**BRIEF:**
Below is a listing from which only part is wanted; return exactly the lines from the one with "(R204, R205) -/" up to and including the one with "def anchUnit (ty".

== Segment start ==

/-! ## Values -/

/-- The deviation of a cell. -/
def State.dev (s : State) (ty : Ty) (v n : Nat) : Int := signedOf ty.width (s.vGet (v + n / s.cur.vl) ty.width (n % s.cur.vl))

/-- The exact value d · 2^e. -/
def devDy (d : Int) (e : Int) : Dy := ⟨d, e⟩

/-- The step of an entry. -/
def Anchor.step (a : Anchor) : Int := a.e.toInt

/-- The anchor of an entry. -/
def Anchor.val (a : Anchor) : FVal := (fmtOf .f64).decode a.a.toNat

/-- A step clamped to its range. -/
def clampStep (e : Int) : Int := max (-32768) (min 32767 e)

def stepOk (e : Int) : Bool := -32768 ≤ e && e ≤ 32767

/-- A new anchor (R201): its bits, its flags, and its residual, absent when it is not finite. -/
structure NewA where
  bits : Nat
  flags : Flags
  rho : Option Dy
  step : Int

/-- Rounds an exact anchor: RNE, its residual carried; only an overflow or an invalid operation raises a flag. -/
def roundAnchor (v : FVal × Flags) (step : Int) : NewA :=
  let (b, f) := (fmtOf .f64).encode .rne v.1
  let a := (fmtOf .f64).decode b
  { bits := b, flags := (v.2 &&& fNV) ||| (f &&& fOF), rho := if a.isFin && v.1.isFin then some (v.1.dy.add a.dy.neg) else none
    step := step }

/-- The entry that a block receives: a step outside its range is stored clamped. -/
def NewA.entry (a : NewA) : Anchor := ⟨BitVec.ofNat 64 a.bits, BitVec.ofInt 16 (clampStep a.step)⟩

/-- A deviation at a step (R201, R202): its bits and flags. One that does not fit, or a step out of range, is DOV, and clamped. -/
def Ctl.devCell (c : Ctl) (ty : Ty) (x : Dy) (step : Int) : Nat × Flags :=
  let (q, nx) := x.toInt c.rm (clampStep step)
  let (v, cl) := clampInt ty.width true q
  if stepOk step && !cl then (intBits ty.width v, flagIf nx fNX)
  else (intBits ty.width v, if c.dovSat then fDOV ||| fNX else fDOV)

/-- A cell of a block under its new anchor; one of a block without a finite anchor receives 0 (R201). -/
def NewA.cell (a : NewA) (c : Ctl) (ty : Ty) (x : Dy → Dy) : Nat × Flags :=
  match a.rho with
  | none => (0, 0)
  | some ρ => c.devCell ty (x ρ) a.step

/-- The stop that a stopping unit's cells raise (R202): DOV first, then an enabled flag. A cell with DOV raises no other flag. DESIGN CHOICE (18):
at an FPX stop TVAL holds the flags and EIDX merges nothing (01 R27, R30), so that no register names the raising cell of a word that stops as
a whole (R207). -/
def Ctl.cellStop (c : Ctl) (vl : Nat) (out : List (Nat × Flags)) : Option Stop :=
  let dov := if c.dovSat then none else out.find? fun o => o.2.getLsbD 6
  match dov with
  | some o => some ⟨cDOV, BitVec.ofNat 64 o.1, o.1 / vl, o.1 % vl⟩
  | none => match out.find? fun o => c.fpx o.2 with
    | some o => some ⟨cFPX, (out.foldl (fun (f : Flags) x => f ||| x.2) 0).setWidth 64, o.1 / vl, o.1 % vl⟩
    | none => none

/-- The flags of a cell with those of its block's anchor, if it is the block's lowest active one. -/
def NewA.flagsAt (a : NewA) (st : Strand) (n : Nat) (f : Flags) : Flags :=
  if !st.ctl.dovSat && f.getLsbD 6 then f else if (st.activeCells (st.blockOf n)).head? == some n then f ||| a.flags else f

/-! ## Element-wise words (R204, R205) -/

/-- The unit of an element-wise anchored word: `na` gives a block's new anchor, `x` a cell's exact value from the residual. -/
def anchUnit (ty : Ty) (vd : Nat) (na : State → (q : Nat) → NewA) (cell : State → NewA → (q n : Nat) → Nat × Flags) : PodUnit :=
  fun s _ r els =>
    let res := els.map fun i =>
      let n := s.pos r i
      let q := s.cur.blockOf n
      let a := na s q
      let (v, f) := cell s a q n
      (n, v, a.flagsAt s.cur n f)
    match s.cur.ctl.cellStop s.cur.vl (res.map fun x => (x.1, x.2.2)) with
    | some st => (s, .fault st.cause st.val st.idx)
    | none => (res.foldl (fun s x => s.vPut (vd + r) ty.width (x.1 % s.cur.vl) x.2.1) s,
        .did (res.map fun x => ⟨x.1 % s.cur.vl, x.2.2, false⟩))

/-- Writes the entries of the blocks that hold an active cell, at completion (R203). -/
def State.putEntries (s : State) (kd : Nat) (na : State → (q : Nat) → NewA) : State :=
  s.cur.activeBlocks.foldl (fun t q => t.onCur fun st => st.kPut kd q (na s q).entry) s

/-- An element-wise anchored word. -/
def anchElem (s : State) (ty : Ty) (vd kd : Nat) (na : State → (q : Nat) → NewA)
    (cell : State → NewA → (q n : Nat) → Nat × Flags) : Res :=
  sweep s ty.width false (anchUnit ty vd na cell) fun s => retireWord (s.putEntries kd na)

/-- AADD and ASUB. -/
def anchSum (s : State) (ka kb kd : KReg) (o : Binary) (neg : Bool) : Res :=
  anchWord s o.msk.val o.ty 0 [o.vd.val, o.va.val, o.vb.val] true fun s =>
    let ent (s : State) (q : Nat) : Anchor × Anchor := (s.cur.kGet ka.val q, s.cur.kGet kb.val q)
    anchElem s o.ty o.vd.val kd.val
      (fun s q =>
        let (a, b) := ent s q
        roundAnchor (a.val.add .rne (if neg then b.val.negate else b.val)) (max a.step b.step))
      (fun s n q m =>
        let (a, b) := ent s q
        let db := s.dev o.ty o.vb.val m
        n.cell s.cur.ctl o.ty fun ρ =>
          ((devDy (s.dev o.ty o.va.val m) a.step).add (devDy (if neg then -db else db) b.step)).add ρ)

== Segment end ==

**ANSWER BELOW:**
/-! ## Element-wise words (R204, R205) -/

/-- The unit of an element-wise anchored word: `na` gives a block's new anchor, `x` a cell's exact value from the residual. -/
def anchUnit (ty : Ty) (vd : Nat) (na : State → (q : Nat) → NewA) (cell : State → NewA → (q n : Nat) → Nat × Flags) : PodUnit :=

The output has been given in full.